■ **Task**
Find how many lines of the entries contain the word "hsend", then report that figure alone.
**** Dataset
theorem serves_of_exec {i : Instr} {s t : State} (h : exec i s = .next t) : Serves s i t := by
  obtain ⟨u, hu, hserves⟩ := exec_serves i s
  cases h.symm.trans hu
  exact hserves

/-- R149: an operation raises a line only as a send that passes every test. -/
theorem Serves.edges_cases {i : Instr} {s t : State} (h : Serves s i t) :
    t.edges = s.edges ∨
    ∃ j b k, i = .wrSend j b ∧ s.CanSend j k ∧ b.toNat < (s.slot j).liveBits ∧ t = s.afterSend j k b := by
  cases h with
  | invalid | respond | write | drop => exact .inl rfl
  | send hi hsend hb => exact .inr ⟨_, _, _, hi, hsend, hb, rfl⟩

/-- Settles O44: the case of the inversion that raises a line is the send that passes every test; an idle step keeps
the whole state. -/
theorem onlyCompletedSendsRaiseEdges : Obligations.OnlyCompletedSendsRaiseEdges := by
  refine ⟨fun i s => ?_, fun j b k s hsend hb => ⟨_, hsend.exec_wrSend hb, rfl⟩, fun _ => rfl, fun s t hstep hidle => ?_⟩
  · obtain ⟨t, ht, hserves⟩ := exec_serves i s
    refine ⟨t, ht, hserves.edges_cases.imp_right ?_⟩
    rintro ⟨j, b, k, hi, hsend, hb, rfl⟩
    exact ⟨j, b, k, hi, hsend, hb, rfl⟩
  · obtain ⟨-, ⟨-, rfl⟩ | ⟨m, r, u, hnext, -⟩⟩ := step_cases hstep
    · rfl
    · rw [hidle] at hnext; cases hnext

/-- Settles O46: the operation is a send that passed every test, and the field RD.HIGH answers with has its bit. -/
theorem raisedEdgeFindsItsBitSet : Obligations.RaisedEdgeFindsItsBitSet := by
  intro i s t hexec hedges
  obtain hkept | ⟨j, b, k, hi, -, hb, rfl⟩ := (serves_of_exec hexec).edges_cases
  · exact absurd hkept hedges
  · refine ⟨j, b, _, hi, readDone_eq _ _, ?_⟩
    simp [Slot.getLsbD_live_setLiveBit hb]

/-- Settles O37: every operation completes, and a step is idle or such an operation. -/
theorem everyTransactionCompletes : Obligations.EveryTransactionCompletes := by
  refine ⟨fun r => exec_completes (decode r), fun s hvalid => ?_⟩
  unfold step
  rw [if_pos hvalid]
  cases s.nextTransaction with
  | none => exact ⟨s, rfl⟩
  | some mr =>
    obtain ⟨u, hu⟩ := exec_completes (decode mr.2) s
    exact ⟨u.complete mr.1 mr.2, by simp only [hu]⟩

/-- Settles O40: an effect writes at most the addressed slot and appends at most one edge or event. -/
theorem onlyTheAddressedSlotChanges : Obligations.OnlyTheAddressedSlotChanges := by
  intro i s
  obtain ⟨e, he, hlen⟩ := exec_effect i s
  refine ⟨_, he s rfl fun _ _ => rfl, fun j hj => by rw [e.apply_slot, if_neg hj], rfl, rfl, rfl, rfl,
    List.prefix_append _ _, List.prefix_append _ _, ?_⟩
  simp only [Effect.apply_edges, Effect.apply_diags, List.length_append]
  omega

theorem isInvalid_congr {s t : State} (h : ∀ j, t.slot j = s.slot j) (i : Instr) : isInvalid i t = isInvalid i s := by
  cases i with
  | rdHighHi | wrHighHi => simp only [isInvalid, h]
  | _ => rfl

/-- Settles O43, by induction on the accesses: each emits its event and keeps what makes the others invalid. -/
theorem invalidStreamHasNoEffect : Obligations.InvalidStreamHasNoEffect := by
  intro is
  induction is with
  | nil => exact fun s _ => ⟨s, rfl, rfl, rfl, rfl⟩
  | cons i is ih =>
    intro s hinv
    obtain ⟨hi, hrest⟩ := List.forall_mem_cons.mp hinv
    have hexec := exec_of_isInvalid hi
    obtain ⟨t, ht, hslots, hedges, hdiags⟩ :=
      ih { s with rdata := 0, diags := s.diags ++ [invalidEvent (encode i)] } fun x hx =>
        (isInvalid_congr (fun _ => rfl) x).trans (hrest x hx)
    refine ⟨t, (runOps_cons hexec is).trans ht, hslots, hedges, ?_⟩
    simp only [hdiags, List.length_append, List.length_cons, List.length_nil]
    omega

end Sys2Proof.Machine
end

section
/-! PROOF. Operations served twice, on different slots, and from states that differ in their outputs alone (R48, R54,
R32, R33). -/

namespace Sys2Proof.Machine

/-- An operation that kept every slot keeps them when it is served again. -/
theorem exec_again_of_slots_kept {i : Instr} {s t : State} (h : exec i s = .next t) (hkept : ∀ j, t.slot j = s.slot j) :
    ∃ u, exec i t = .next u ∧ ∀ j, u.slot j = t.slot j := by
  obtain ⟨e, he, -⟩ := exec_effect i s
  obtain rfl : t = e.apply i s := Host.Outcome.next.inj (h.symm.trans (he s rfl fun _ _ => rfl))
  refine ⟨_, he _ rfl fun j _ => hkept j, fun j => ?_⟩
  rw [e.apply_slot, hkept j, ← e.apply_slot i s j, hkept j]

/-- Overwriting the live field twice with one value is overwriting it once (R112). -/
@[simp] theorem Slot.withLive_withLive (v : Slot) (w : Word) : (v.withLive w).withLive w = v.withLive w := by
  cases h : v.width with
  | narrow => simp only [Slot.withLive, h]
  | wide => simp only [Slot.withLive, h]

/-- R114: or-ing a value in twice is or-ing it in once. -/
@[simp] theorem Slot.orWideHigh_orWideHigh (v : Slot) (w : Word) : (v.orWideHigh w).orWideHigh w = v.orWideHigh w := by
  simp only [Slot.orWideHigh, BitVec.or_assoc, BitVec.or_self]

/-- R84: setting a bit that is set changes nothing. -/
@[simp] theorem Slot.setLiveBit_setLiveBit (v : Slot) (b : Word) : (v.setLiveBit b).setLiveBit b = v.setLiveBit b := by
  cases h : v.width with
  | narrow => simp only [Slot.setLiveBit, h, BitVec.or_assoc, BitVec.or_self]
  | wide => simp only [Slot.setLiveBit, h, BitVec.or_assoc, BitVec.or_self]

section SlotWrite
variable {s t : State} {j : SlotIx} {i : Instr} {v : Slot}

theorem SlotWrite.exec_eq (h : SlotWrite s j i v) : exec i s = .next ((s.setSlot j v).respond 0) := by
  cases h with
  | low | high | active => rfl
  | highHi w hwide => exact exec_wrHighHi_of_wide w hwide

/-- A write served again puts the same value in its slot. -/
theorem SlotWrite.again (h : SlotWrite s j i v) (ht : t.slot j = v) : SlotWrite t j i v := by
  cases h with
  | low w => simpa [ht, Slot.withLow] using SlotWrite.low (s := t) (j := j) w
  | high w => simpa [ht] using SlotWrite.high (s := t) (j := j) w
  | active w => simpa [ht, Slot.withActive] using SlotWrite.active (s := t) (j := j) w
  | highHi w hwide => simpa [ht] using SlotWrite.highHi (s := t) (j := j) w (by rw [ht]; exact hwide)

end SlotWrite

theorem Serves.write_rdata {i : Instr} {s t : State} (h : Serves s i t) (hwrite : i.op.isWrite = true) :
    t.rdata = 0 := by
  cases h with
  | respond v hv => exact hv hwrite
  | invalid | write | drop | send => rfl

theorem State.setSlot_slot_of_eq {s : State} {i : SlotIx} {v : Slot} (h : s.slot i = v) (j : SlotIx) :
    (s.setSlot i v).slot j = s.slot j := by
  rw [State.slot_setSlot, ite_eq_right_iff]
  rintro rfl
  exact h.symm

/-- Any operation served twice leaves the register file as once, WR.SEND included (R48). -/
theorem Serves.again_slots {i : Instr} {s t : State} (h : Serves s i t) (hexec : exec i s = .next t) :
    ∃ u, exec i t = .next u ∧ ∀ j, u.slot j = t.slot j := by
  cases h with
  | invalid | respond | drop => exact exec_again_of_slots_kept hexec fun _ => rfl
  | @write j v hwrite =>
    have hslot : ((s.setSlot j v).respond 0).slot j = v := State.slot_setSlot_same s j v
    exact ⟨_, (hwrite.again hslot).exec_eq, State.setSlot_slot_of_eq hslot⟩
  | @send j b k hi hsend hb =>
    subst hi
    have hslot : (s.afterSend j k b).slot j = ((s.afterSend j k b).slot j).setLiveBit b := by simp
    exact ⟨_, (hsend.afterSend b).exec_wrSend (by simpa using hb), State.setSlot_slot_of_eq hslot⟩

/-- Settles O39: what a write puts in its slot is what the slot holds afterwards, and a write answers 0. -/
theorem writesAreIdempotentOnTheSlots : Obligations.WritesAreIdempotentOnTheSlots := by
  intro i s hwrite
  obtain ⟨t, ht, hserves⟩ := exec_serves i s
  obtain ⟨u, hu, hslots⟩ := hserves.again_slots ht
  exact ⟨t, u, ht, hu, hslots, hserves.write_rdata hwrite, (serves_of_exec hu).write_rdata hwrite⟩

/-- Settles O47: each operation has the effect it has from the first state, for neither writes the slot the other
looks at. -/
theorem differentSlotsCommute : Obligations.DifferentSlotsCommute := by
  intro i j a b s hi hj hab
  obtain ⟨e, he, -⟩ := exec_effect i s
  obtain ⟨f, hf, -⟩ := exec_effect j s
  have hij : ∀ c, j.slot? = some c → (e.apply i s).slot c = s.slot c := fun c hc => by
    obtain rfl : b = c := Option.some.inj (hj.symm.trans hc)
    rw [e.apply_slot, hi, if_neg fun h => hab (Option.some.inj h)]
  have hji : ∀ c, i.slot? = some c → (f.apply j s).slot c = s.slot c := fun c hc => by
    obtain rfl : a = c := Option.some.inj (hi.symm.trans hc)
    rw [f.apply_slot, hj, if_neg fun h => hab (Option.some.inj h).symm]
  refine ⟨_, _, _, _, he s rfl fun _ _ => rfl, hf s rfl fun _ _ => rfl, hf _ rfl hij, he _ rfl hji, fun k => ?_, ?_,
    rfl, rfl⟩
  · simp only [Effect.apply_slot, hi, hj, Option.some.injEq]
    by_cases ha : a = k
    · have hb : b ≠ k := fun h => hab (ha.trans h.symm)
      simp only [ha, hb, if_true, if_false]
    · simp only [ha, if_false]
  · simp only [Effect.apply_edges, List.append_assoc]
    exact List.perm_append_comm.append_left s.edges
********
■ **Written response**
6